/-- Applies the speed rule to source `i` (from 0). -/
def speedOf (i : Nat) (ce : Int) (te : Nat) (s : State) : State :=
  let r := speedRule (parN s P.fbSpeedZeroMs * 1000000) (now s) ce te (nth s.fb.latC i 0) (nth s.fb.latE i 0)
    (nth (nth s.fb.hist i []) 0 0)
  let h := (r.1 :: nth s.fb.hist i []).take 8
  { s with fb := { s.fb with
      latC := upd s.fb.latC i (fun _ => r.2.1), latE := upd s.fb.latE i (fun _ => r.2.2)
      hist := upd s.fb.hist i (fun _ => h)
      w := upd s.fb.w i (fun _ => average (parN s P.fbSpeedAvg) h) } }

/-- A source's latched value for the frozen test (R177). -/
def latched (s : State) (i : Nat) : Int :=
  match i with
  | 0 => s.fb.p | 1 => (s.fb.ssiRaw : Int) | 2 => s.fb.resCount | _ => s.fb.hallCount

def frozenCheck (i : Nat) (s : State) : State :=
  let v := latched s i
  let same := v == nth s.fb.frozenVal i 0 && oe0Fast s && !s.obs.oe0.out
  { s with fb := { s.fb with
      frozenVal := upd s.fb.frozenVal i (fun _ => v), frozenRun := upd s.fb.frozenRun i (run same) } }

/-- OE0's mechanical speed in 48.16 primary counts per second. -/
def oe0Counts (s : State) : Int :=
  divr (s.obs.oe0.wpll * cpr s (primary s) * 65536) (1000 * par s P.obsPolePairs)

/-- OE0 serves as a source: valid, or seeded by a catch whose 16 updates still run (R194, R210). -/
def oe0Serves (s : State) : Bool := (s.obs.oe0.valid || s.obs.oe0.seeded) && !s.obs.oe0.out

/-- Angle and speed are OE0's: FALLBACK, no primary source, or a stop that has lost it (R178, R180, R191). -/
def onOe0 (s : State) : Bool :=
  s.fb.fallback || primary s == 0 || (s.op.state == .stopping && srcLost s (primary s))

/-- The reference of the stop ramp in 2^-16 rev/s. -/
def rampRef (s : State) : Int := match s.saf.stop with | some r => divr r.ref 60 | none => 0

/-- A stop that has lost the primary source and has no OE0 speed goes on along the stop ramp in time (R180, R447). -/
def rampInTime (s : State) : Bool :=
  s.op.state == .stopping && s.saf.stop.isSome && primary s != 0 && srcLost s (primary s) && !oe0Serves s

/-- The index correction of R153: subtracted from C and P without a step of the speed. -/
def applyCorr (s : State) : State :=
  match s.fb.corrPending with
  | none => s
  | some d => { s with fb := { s.fb with
      c := s.fb.c - d, p := s.fb.p - d, edgeC := s.fb.edgeC - d, corrPending := none
      latC := upd s.fb.latC 0 (· - d) } }

/-- Position of the drive at this update (R142, R178). -/
def positionUpdate (s : State) : State :=
  let pos :=
    if s.fb.fallback || primary s == 0 then s.fb.pos + divr (oe0Counts s * s.mod.h) 8000000000
    else if srcLost s (primary s) then s.fb.pos else srcPos s (primary s)
  { s with fb := { s.fb with pos := pos } }

/-- Speed of the drive in 48.16 primary counts per second (R142, R175, R178). -/
def driveSpeed (s : State) : Int :=
  if rampInTime s then rampRef s * cpr s (primary s)
  else if onOe0 s then oe0Counts s else nth s.fb.w (primary s - 1) 0

/-- The lag of the tracking loop under acceleration `acc`: acc / (2 pi fb.res.bw)^2 (R159). -/
def resLag (s : State) (acc : Int) : Int :=
  qfree 20 (acc * 2 ^ 240) (4 * pi120 * pi120 * par s P.fbResBw * par s P.fbResBw)

/-- The resolver at t0: the tracking loop's angle, its error, the amplitude against that at feedback start (R159, R160). -/
def resolverUpdate (smp : Sample) (s : State) : State :=
  let err := resLag s smp.resAcc + smp.resOff
  let angle := (atan2_16 smp.resSin smp.resCos - err) % 65536
  let d := wrap16 (angle - s.fb.resAngle)
  let amp := ((smp.resSin * smp.resSin + smp.resCos * smp.resCos).toNat) * 10000
  let lo := parN s P.fbResAmpLo
  let hi := parN s P.fbResAmpHi
  let bad := decide (amp < lo * lo * s.fb.resAmp0) || decide (hi * hi * s.fb.resAmp0 < amp)
  let h := (smp.resVel :: nth s.fb.hist 2 []).take 8
  { s with fb := { s.fb with
      resAngle := angle.toNat, resVel := smp.resVel, resCount := s.fb.resCount + d
      ampRun := run (configured s 3 && bad) s.fb.ampRun
      trkRun := run (configured s 3 && decide (1024 < err.natAbs)) s.fb.trkRun
      hist := upd s.fb.hist 2 (fun _ => h)
      w := upd s.fb.w 2 (fun _ => average (parN s P.fbSpeedAvg) h) } }

/-- FC_FB_STATUS of a completed update (R182). -/
def fbWord (s : State) : Nat :=
  pack [(30, 1, bit1 s.fb.fallback), (29, 1, bit1 s.fb.posUncertain), (28, 1, bit1 s.fb.cref.isSome),
    (27, 1, bit1 s.fb.idxOff), (24, 3, primary s), (21, 3, secondary s), (16, 3, s.fb.wire / 256), (8, 8, s.fb.wire),
    (0, 4, s.fb.lost)]

/-- Both sources are compared at every resolver sample instant (R176). -/
def resCompare (s : State) : State :=
  if secondary s == 3 || primary s == 3 then crossCompare (srcPos s (primary s)) (srcPos s (secondary s)) s else s

/-- The Sensor Engine's update at t0. -/
def fbUpdate (smp : Sample) (s : State) : State :=
  let s := applyCorr (speedOf 0 s.fb.edgeC s.fb.edgeAt s)
  let s := resolverUpdate smp s
  let s := speedOf 3 s.fb.hallCount s.fb.hallAt s
  let s := if s.fb.ssiKnown then speedOf 1 s.fb.ssiPos s.fb.ssiChgAt s else s
  let s := (List.range 4).foldl (fun s i => frozenCheck i s) s
  let s := ssiSchedule smp.ssiReady (resCompare (positionUpdate s))
  { s with fb := { s.fb with word := fbWord s } }

/-! ## Feedback start (R168 to R171, R708) -/

/-- Candidate rates in kHz (R168). -/
def ssiRates : List Nat := [10000, 8000, 5000, 4000, 2500, 2000, 1250, 1000, 500]

/-- The positions of frames that are all received (R163); none when one is not. -/
def framesPos (s : State) : List (Option SsiFrame) → Option (List Nat)
  | [] => some []
  | none :: _ => none
  | some f :: r =>
    if (frameCause s f).isSome then none
    else match framesPos s r with
      | some l => some (framePos s f :: l)
      | none => none

/-- Every second difference lies within fb.ssi.neg_tol, modulo the single-turn range (R168). -/
def secondDiffs (s : State) : List Nat → Bool
  | p1 :: p2 :: p3 :: r =>
    let m : Int := 2 ^ parN s P.fbSsiStBits
    let d := ((p3 : Int) - 2 * p2 + p1) % m
    decide (min d (m - d) ≤ par s P.fbSsiNegTol) && secondDiffs s (p2 :: p3 :: r)
  | _ => true

/-- The tests of a run of frames; the last position. -/
def framesOk (s : State) (l : List (Option SsiFrame)) : Option Nat :=
  match framesPos s l with
  | some ps => if secondDiffs s ps then some (ps.getLast?.getD 0) else none
  | none => none

/-- The delays of a candidate spread over at most 16 ns (R168). -/
def delaysOk (l : List Nat) : Bool := decide (l.foldl max 0 ≤ l.foldl min (l.foldl max 0) + 16)

/-- The round-trip delay taken from the four measured: the manual names none of them, a free value among them (log 9). -/
def trtOf (l : List Nat) : Nat :=
  (clamp (l.foldl min (l.foldl max 0)) (l.foldl max 0) (Config.realFn 21 (l.map Int.ofNat))).toNat

/-- How a negotiation ends: the rate, delay and last position found, the ms from the step's start, and whether the 50 ms bound
stopped it. -/
structure NegEnd where
  found : Option (Nat × Nat × Nat)
  ms : Nat
  cut : Bool
  deriving DecidableEq, Repr

/-- Negotiation over the candidates left, within the 50 ms of the step; `t` in ms from the step's start (R168, R169). -/
def negotiate (s : State) : List (Nat × SsiTry) → Nat → NegEnd
  | [], t => ⟨none, t, false⟩
  | (rate, c) :: r, t =>
    if 50 < t + 1 then ⟨none, 50, true⟩
    else if !delaysOk c.trt || (framesOk s c.frames).isNone then negotiate s r (t + 1)
    else if 50 < t + 9 then ⟨none, 50, true⟩
    else match framesOk s c.confirm with
      | some pos => ⟨some (rate, trtOf c.trt, pos), t + 9, false⟩
      | none => negotiate s r (t + 9)

/-- What a feedback start clears and takes from its inputs: lost sources, index reference, counters of the tests; the
resolver angle, amplitude and phase and the Hall state it finds. -/
def fbClear (r : FbStart) (s : State) : State :=
  { s with
    fb := { s.fb with
    lost := 0, wire := 0, posUncertain := false, idxOff := false, cref := none, indexNo := 0, corr := 0
    corrPending := none, idxPending := none, idxNear := [], fallback := false, negCut := false, illegal := [], hallIllegal := []
    ssiKnown := false, ssiRun := 0, ssiRunning := false, ssiRate := 0, ssiDue := 0, xchkRun := 0, agreeRun := 0
    ampRun := 0, trkRun := 0, frozenRun := [0, 0, 0, 0]
    resAngle := (atan2_16 r.resSin r.resCos % 65536).toNat, resCount := atan2_16 r.resSin r.resCos % 65536
    resAmp0 := (r.resSin * r.resSin + r.resCos * r.resCos).toNat, resPhase := r.resPhase
    hallSector := if 1 ≤ r.hall && r.hall ≤ 6 then parN s (P.fbHallMap r.hall) else 0
    hallKnown := 1 ≤ r.hall && r.hall ≤ 6, hallAt := now s, restart := none }
    obs := { s.obs with offset := 0, offsetSet := false, absInit := false } }

/-- The wire checks of a feedback start (the table of R169). -/
def fbWires (r : FbStart) (s : State) : State :=
  (List.range 11).foldl (fun s i =>
    let src := if i < 3 then 1 else if i < 5 then 2 else if i < 8 then 4 else 3
    if bitOf r.wire i && wireChecked s i && configured s src then wireFault i s else s) s

/-- The Hall state at a feedback start (R158). -/
def fbHall (r : FbStart) (s : State) : State :=
  if configured s 4 && (r.hall == 0 || 7 ≤ r.hall) then loseSrc 4 (detect .fc 0x2831 1 [] s) else s

/-- The rate found by the SSI negotiation is taken, with its first position (R169). -/
def ssiTake (rate trt pos : Nat) (s : State) : State :=
  { s with fb := { s.fb with
    ssiRate := rate, ssiTrt := trt, ssiPos := (pos : Int), ssiRaw := pos, ssiAt := now s, ssiChgAt := now s, ssiEnd := now s
    ssiKnown := true } }

/-- The negotiation of a feedback start: from the last rate that passed where the Insole orders it (R90, R168). -/
def fbNegotiate (atLast : Bool) (r : FbStart) (s : State) : NegEnd :=
  let last := parN s P.fbSsiRateLast
  let top := if atLast && last != 0 then min last (parN s P.fbSsiRateMax) else parN s P.fbSsiRateMax
  negotiate s ((ssiRates.zip r.cands).filter (fun c => decide (c.1 ≤ top))) (parN s P.fbEncPwrWait + 1)

/-- How long a feedback start takes, in ms (R169, R708). -/
def fbStartMs (atLast : Bool) (r : FbStart) (s : State) : Nat :=
  if configured s 2 then (fbNegotiate atLast r s).ms else parN s P.fbEncPwrWait + 2

/-- The SSI rate negotiation of a feedback start (R90, R168 to R170). -/
def fbSsi (atLast : Bool) (r : FbStart) (s : State) : State :=
  if !configured s 2 || srcLost s 2 then s
  else
    let e := fbNegotiate atLast r s
    match e.found with
    | some (rate, trt, pos) =>
      record .fc 0x2815 0 [(rate : Int), (trt : Int)] (saveDevice (setPar P.fbSsiRateLast rate (ssiTake rate trt pos s)))
    | none => loseSrc 2 (detect .fc 0x2816 1 [] { s with fb := { s.fb with negCut := e.cut } })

+++

▸ Requirement
Scan the entries above for the word "stopping". Report the lines that hold it.

▸ Written response
  s.fb.fallback || primary s == 0 || (s.op.state == .stopping && srcLost s (primary s))
  s.op.state == .stopping && s.saf.stop.isSome && primary s != 0 && srcLost s (primary s) && !oe0Serves s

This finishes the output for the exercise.